Metro Pacific raises $256m from Meralco block

Philippine conglomerate moves early to sell 4.5% stake in the country’s biggest power supplier. The deal's unique structure will see it restore nearly all of the stake later.

Infrastructure-to-real estate conglomerate Metro Pacific Investments raised P12.7 billion ($256 million) from a placement of shares in Manila Electric (Meralco) through an overnight block sale on Tuesday.

But Metro Pacific will use the funds for an upcoming acquisition that will see it restore its stake in Manila Electric, the Philippines' biggest power supplier – albeit in a roundabout way.

Sources said the 50.7 million-share deal was fully covered within an hour of launching late on Monday afternoon, and the shares were eventually placed to about 30 investors in a fairly tightly allocated book.

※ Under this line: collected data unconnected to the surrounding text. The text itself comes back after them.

/-- R_FMIN (R318). -/
def execRFmin (r : Nat) (s : State) : Host.Outcome State Fault Refusal :=
  s.run (ringOk r) (s.dev.mfabDue r (· = 0x23)) (fun d => d.startMfab r)

/-! ### Core request rings (R317) -/

/-- The address of a core ring's descriptor. -/
def Dev.coreDescAt (d : Dev) (r i : Nat) : Nat := d.coreRingBase r + 64 * (i % d.coreRingSize r)

/-- The next descriptor of a core request ring. -/
def Dev.nextCoreDesc (d : Dev) (r : Nat) : Desc :=
  let i := d.fld (Reg.MFB_RING_POS.STARTED r)
  ⟨r, i, d.read (d.coreDescAt r i) 64, d.clk⟩

/-- A core ring's next descriptor heads its ring and could start: it is placed, its entry's last record is written, and the
limits of R182 leave room. -/
def Dev.coreHead (d : Dev) (r : Nat) : Bool :=
  let i := d.fld (Reg.MFB_RING_POS.STARTED r)
  let mine := d.mfb.descs.filter (fun x => x.ring = r)
  d.up && d.locked && d.on (Reg.MFB_RING_CFG.ENABLE r) && d.corePlaced r && mine.length < 64 && d.inFlight < 1024 &&
    mine.all (fun x => (i + 2 ^ 32 - x.index) % 2 ^ 32 < d.coreRingSize r)

/-- A core ring's next descriptor starts: its waits are met, and R197 and R327 let it. -/
def Dev.coreDue (d : Dev) (r : Nat) : Bool :=
  d.coreHead r && d.waitsMet (d.nextCoreDesc r) && !d.seqWaits (d.nextCoreDesc r) && !d.serialRuns && !(List.range 16).any (fun q => (d.head? q).any (fun x => d.serial x && d.waitsMet x))

/-- The opcodes of R181, as a core ring sees them: only NOP and MFAB are accepted. -/
def Dev.coreCheck (d : Dev) (j : Desc) : Option Ending :=
  if !opcDefined j.opc then some (Ending.plain .badOpcode)
  else if j.opc = 1 then j.reserved []
  else if j.opc != 0x40 then some (Ending.bad 0)
  else d.mfabCheck j

/-- A core-ring descriptor leaves the head of its ring. -/
def Dev.popCore (d : Dev) (r : Nat) : Dev :=
  let j := d.nextCoreDesc r
  let d := d.bump (Reg.MFB_RING_POS.STARTED r) 1
  { d with mfb := { d.mfb with
      descs := d.mfb.descs ++ [⟨r, j.sub, j.bytes⟩], ringSince := Tab.set 0 d.mfb.ringSince r d.clk } }

/-- A core-ring descriptor starts. -/
def Dev.startCore (d : Dev) (r : Nat) : Dev :=
  let j := d.nextCoreDesc r
  let bad := d.firstPoison (d.coreDescAt r j.sub) 64
  let d := d.popCore r
  match bad with
  | some a => (d.memFault a 2).coreRecord j ⟨.deviceFault, Detail.auxed d.flt.seq⟩
  | none =>
    match d.coreCheck j with
    | some e => d.coreRecord j e
    | none => if j.opc = 1 then d.coreRecord j (Ending.plain .done) else d.mfabGo (.coreRing r j.sub) j

/-- CORE_RING_START: the next descriptor of a core request ring starts (R317). -/
def execCoreRingStart (r : Nat) (s : State) : Host.Outcome State Fault Refusal :=
  s.run (ringOk r) (s.dev.coreDue r) (fun d => d.startCore r)

/-- The next descriptor of a core ring has waited for its events as long as HQ_WAIT_LIMIT allows (R198). -/
def Dev.coreWaitOver (d : Dev) (r : Nat) : Bool :=
  d.coreHead r && !d.waitsMet (d.nextCoreDesc r) && d.fld Reg.HQ_WAIT_LIMIT.MS != 0 &&
    ms (d.fld Reg.HQ_WAIT_LIMIT.MS) ≤ d.clk - Tab.get 0 d.mfb.ringSince r

/-- DESC_WAIT_TIMEOUT: the head of a host ring, or of a core request ring, completes with TIMEOUT (R198, R317). -/
def execDescWaitTimeout (r : Nat) (core : Bool) (s : State) : Host.Outcome State Fault Refusal :=
  s.run (ringOk r)
    (if core then s.dev.coreWaitOver r else s.dev.up && s.dev.ringOn r && s.dev.startRoom r && s.dev.waitOver r) (fun d =>
    if core then (d.popCore r).coreRecord (d.nextCoreDesc r) (d.waitEnding (d.nextCoreDesc r))
    else match d.head? r with
      | some j => (d.popHead r).finish j (d.waitEnding j)
      | none => d)

/-! ### The home agent (R315, R319, R324, R327, R328, R330) -/

/-- The ranges of Midway SRAM that are protected at the home. -/
def Dev.protectedAt (d : Dev) (a n : Nat) : Bool :=
  overlaps a n (midwayBase + 0x2000000 * d.fld Reg.CAR_STAGE_BASE.BASE) 0x2000000 ||
    overlaps a n (midwayBase + 0x1000000 * d.fld Reg.UPD_AREA.BASE) 0x1000000 ||
    overlaps a n (midwayBase + 0x4000000 * d.fld Reg.MFB_RLC.BASE) 0x4000000

/-- The status of a request for [a, a + n) at the home (R315): 0 OK, 1 ADDRESS, 3 LOST_CORE.
DESIGN CHOICE (log entry 32). -/
def Dev.homeAddr (d : Dev) (a n : Nat) : Nat :=
  if !memRange a n || d.protectedAt a n then 1
  else if (coresOf a n).any d.coreGone then 3
  else if 0xE000000000 ≤ a && (coresOf a n).any (fun c => d.coreSt c != 0) then 1
  else 0

/-- A request's source may use this home (R315). -/
def Dev.homeAdmits (d : Dev) (src : Nat) : Bool := d.on (Reg.FAB_ROUTE.JOB src) || d.kind src = 3

/-- Bytes that a request packet reads or writes. -/
def reqLen (p : Packet) : Nat :=
  if p.op = 1 then leAt p.payload 0 4
  else if p.op = 3 then leAt p.payload 1 1
  else if p.op = 4 then p.payload.length - 4
  else p.payload.length

/-- A request packet is malformed: a length or an address that no source sends (R319). -/
def reqMalformed (p : Packet) : Bool :=
  let n := reqLen p
  if p.op = 3 then
    p.payload.length != 32 || !mopAtomic (leAt p.payload 0 1) || !mopLenOk (leAt p.payload 0 1) n || n = 0 || p.da % max 1 n != 0
  else
    n = 0 || 4096 < p.da % 4096 + n || (p.op = 1 && p.payload.length != 4) ||
      (p.op = 4 && (!mopReduce (leAt p.payload 0 1) || n % 4 != 0 || p.da % 4 != 0))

About 85% of shares went to the 10 biggest accounts, which included both existing shareholders and new investors.

The Reg 144A / Reg S offering was launched at a fixed price of P250 per share, representing a 6.5% discount on Manila Electric’s P267.4 Tuesday close.

The deal got traction from investors because it was the first internationally-marketed block sale of shares out of the Philippines since GT Capital’s $172 million block trade in August last year, offering them a rare opportunity to increase exposure to a stock market that has gained 16% so far this year.

It was also the biggest secondary offering of shares out of the country in nearly two and a half years following Ayala Land’s $350 million placement in January 2015.

But above all, it was the acquisition angle attached to the deal that investors are most comfortable with. One fund manager commented that investors are more willing to support equity fundraising for acquisitions because they can potentially increase the company’s value in the long term.

Unique structure

Sources familiar with the situation say the equity-cum-M&A deal is an example of how a company can minimise risk by customisation and applying a unique structure.

Technically speaking, the transaction is structured in a similar way to a top-up placement, through which a company sells existing shares before subscribing to an equal number of new shares.

In Metro Pacific’s case, the company sold Meralco shares ahead of an acquisition that will see it restore nearly the entirety of that stake. The only difference is that Metro Pacific will buy existing shares instead of new shares, so there is no dilution of interest for other shareholders.

According to Metro Pacific, proceeds from the share placement will be used to fund the purchase of the remaining 25% stake it does not already own in Beacon Electric, a 75/25 joint venture with Philippine Long Distance Telephone (PLDT), the country’s largest telecommunications services provider.  

The company has said it will settle the $563 million acquisition with $343 million of cash up front and the remainder by installments over the next four years.

By acquiring Beacon, Metro Pacific will take control of a 56% stake in Global Business Power, an independent electricity distributor in central Philippines with 852 megawatts of power generating capacity.

However, since Beacon also owns a 35% stake in Meralco, the acquisition would have indirectly increased Metro Pacific’s stake to 45.5% from 41.2% and potentially reduced Meralco’s free float.

Metro Pacific is clearly not interested in accumulating more Meralco shares at this point, and therefore moved early to sell the incremental shares before completing the acquisition.  

By selling Meralco shares early, Metro Pacific has avoided the uncertainties inherent in waiting until the acquisition is closed, by which time market conditions may make it difficult to execute the block.

From a financing perspective, the block trade allows Metro Pacific to raise funds for the acquisition without dipping deep into its cash reserves. This is important since it has only $338 million of cash according to its latest financial statement, which falls short of the estimated initial cash payment of $343 million.

That suggests it might have had to resort to short-term financing, which would have pushed up the overall cost of the acquisition, if it had not taken the share sale route.

After the block trade, Metro Pacific's stake in Meralco is down to 36.7%; after the Beacon acquisition it will own 41% – just a shade below its pre-deal holding of 41.2%.

UBS was the sole bookrunner of the transaction.